Annie Proulx, one of America's finest writers, invites us to share her experience in the building of her new home on a rich plot of untouched, unspoilt prairie and her pleasure in uncovering of the layers of American history locked beneath the topsoil.

‘Bird Cloud’ is the name Annie Proulx gave to 640 acres of Wyoming wetlands and prairie and 400 foot cliffs plunging down to the North Platte River. On the day she first visited, a cloud in the shape of a bird hung in the evening sky. Proulx also saw pelicans, bald eagles, golden eagles, great blue herons, ravens, scores of bluebirds, harriers, kestrels, elk, deer and a dozen antelope. She knew she had to purchase the land, then owned by the Nature Conservancy, and she knew what she would build on it – a house in harmony with her work, her appetites and her character – a library surrounded by bedrooms and a kitchen.

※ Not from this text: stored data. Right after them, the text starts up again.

-- ==== Sys2Proof/Machine/Ops.lean ====
section
/-! DEFINITION. The named operations every command and every bus access is made of: reading and writing the local
memories, starting a command, and the two ways a command completes. QRCORE takes no trap (60_exceptions R322):
`State.raise` is what an error does instead, and there is nothing to return from (R323). -/

namespace Sys2Proof.Machine

/-! ### Local memories (10_state R46 to R49) -/

/-- The size of a local memory in bytes (20_memory R60). -/
def memSize : Region → Nat
  | .inp => 8192
  | .cwm => 8192
  | .mtx => 65536
  | .out => 8192

/-- The bits a byte of a local memory implements: bits 7:2 of `MTX` read 0 and ignore writes (10_state R48). -/
def memBits : Region → Byte
  | .mtx => 0x03
  | _ => 0xFF

/-- What an offset the memory does not list holds: 0 after a clear, else the unspecified power-on byte (log 1). -/
def blankByte : Blank → Nat → Byte
  | .zero, _ => 0
  | .powerOn r, a => Config.powerOnByte r a

/-- Whether a byte equals what an unlisted offset of such a memory holds, so that it is not listed (log 2). -/
def isBlankByte : Blank → Byte → Bool
  | .zero, b => b == 0
  | .powerOn _, _ => false

/-- The listed byte at an offset. -/
def cellAt : List Host.Cell → Nat → Option Byte
  | [], _ => none
  | c :: cs, a => if c.1 = a then some c.2 else cellAt cs a

/-- The byte at an offset of a memory. -/
def Memory.get (m : Memory) (a : Nat) : Byte := (cellAt m.cells a).getD (blankByte m.blank a)

/-- The bytes at the `n` offsets from `a` on. -/
def Memory.slice (m : Memory) (a n : Nat) : List Byte :=
  let near := m.cells.filter fun c => decide (a ≤ c.1) && decide (c.1 < a + n)
  (List.range n).map fun k => (cellAt near (a + k)).getD (blankByte m.blank (a + k))

/-- The cells of consecutive bytes from `a` on, less those that need no cell. -/
def cellsOf (bl : Blank) : Nat → List Byte → List Host.Cell
  | _, [] => []
  | a, b :: bs => if isBlankByte bl b then cellsOf bl (a + 1) bs else (a, b) :: cellsOf bl (a + 1) bs

/-- Write consecutive bytes from `a` on, keeping the canonical form. -/
def Memory.write (m : Memory) (a : Nat) (bs : List Byte) : Memory :=
  { m with
    cells := (m.cells.filter fun c => decide (c.1 < a)) ++ cellsOf m.blank a bs
      ++ m.cells.filter fun c => decide (a + bs.length ≤ c.1) }

/-- The offsets of a cell list rise strictly. -/
def strictlyRising : List Host.Cell → Bool
  | [] => true
  | [_] => true
  | c :: d :: cs => decide (c.1 < d.1) && strictlyRising (d :: cs)

/-- The canonical form: offsets strictly rising, no cell equal to what an unlisted offset holds. -/
def Memory.wf (m : Memory) : Bool := strictlyRising m.cells && m.cells.all fun c => !isBlankByte m.blank c.2

/-- A memory of all zeros (45_placement R230). -/
def Memory.zeros : Memory := { blank := .zero, cells := [] }

/-- The memory of a region. -/
def State.mem (s : State) : Region → Memory
  | .inp => s.inp
  | .cwm => s.cwm
  | .mtx => s.mtx
  | .out => s.out

/-- The state with the memory of a region replaced. -/
def State.setMem (s : State) (r : Region) (m : Memory) : State :=
  match r with
  | .inp => { s with inp := m }
  | .cwm => { s with cwm := m }
  | .mtx => { s with mtx := m }
  | .out => { s with out := m }

/-- `M[a]` (00_scope R13), through the implemented bits of the region. -/
def State.readByte (s : State) (r : Region) (a : Nat) : Byte := (s.mem r).get a &&& memBits r

/-- `MemRead(M, a, n)` as the `n` bytes in order (00_scope R13). -/
def State.readBytes (s : State) (r : Region) (a n : Nat) : List Byte := ((s.mem r).slice a n).map (· &&& memBits r)

/-- `MemWrite(M, a, n, v)`: write the bytes in order from offset `a` on (00_scope R13). -/
def State.writeBytes (s : State) (r : Region) (a : Nat) (bs : List Byte) : State :=
  s.setMem r ((s.mem r).write a (bs.map (· &&& memBits r)))

/-- Set every byte of a region to 0. -/
def State.clearMem (s : State) (r : Region) : State := s.setMem r Memory.zeros

/-! ### A command's start and its completions -/

/-- A command starts: the sequencer latches the word and the operand registers (70_reset_and_hazards R351). -/
def State.start (s : State) (w : Word) : State :=
  { s with
    latch :=
      { word := w
        ctrl := s.regs.ctrl
        arg0 := s.regs.arg0
        arg1 := s.regs.arg1
        inlen := s.regs.inlen
        outlen := s.regs.outlen }
    status := s.status.started }

/-- `complete()` (60_exceptions R310). -/
def State.complete (s : State) : State := { s with status := s.status.completed }

/-- `raise E(info)` (60_exceptions R311): of the command's effects none, but for the diagnostics of `ERR_CAPACITY`. -/
def State.raise (s : State) (e : CmdError) : State :=
  { s with regs := { s.regs with errinfo := s.regs.errinfo.after e }, status := s.status.failed e }

/-- The state a command ends in: with the writes it made, or with its error and none of them (60_exceptions R310, R311). -/
def State.settle (s : State) : Except CmdError State → State
  | .ok t => t.complete
  | .error e => s.raise e

/-- A command ends. Every command goes on to a next state: an error is a completion, not a stop (60_exceptions R322). -/
def finish (s : State) (r : Except CmdError State) : Host.Outcome State Fault Refusal := .next (s.settle r)

/-- The state with the registers replaced by a function of them. -/
def State.setRegs (s : State) (f : Regs → Regs) : State := { s with regs := f s.regs }

/-- The state with `STATUS.QZ` replaced. -/
def State.setQz (s : State) (b : Bool) : State := { s with status := { s.status with qz := b } }

/-- Stop with an error when a test holds (the `if ...: raise` lines of the command rules). -/
def raiseIf (test : Bool) (e : CmdError) : Except CmdError Unit := if test then .error e else .ok ()

end Sys2Proof.Machine
end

Proulx's first non-fiction in more than twenty years, Bird Cloud is the story of building that house – solar panels, a Japanese soak tub, a concrete floor, elk horn handles on kitchen cabinets – and an enthralling natural history and archeology of the region, inhabited for millennia by Ute, Arapaho and Shoshone Indians. It is also a family history, going back to nineteenth century Mississippi river boat captains and Canadian settlers, and an illuminating autobiography. Proulx, a writer with extraordinary powers of observation and compassion, turns her lens on herself. We understand how she came to be living in a house surrounded by wilderness, with shelves for thousands of books and long worktables on which to heap manuscripts, research materials and maps, and how she came to be one of the great American writers of her time.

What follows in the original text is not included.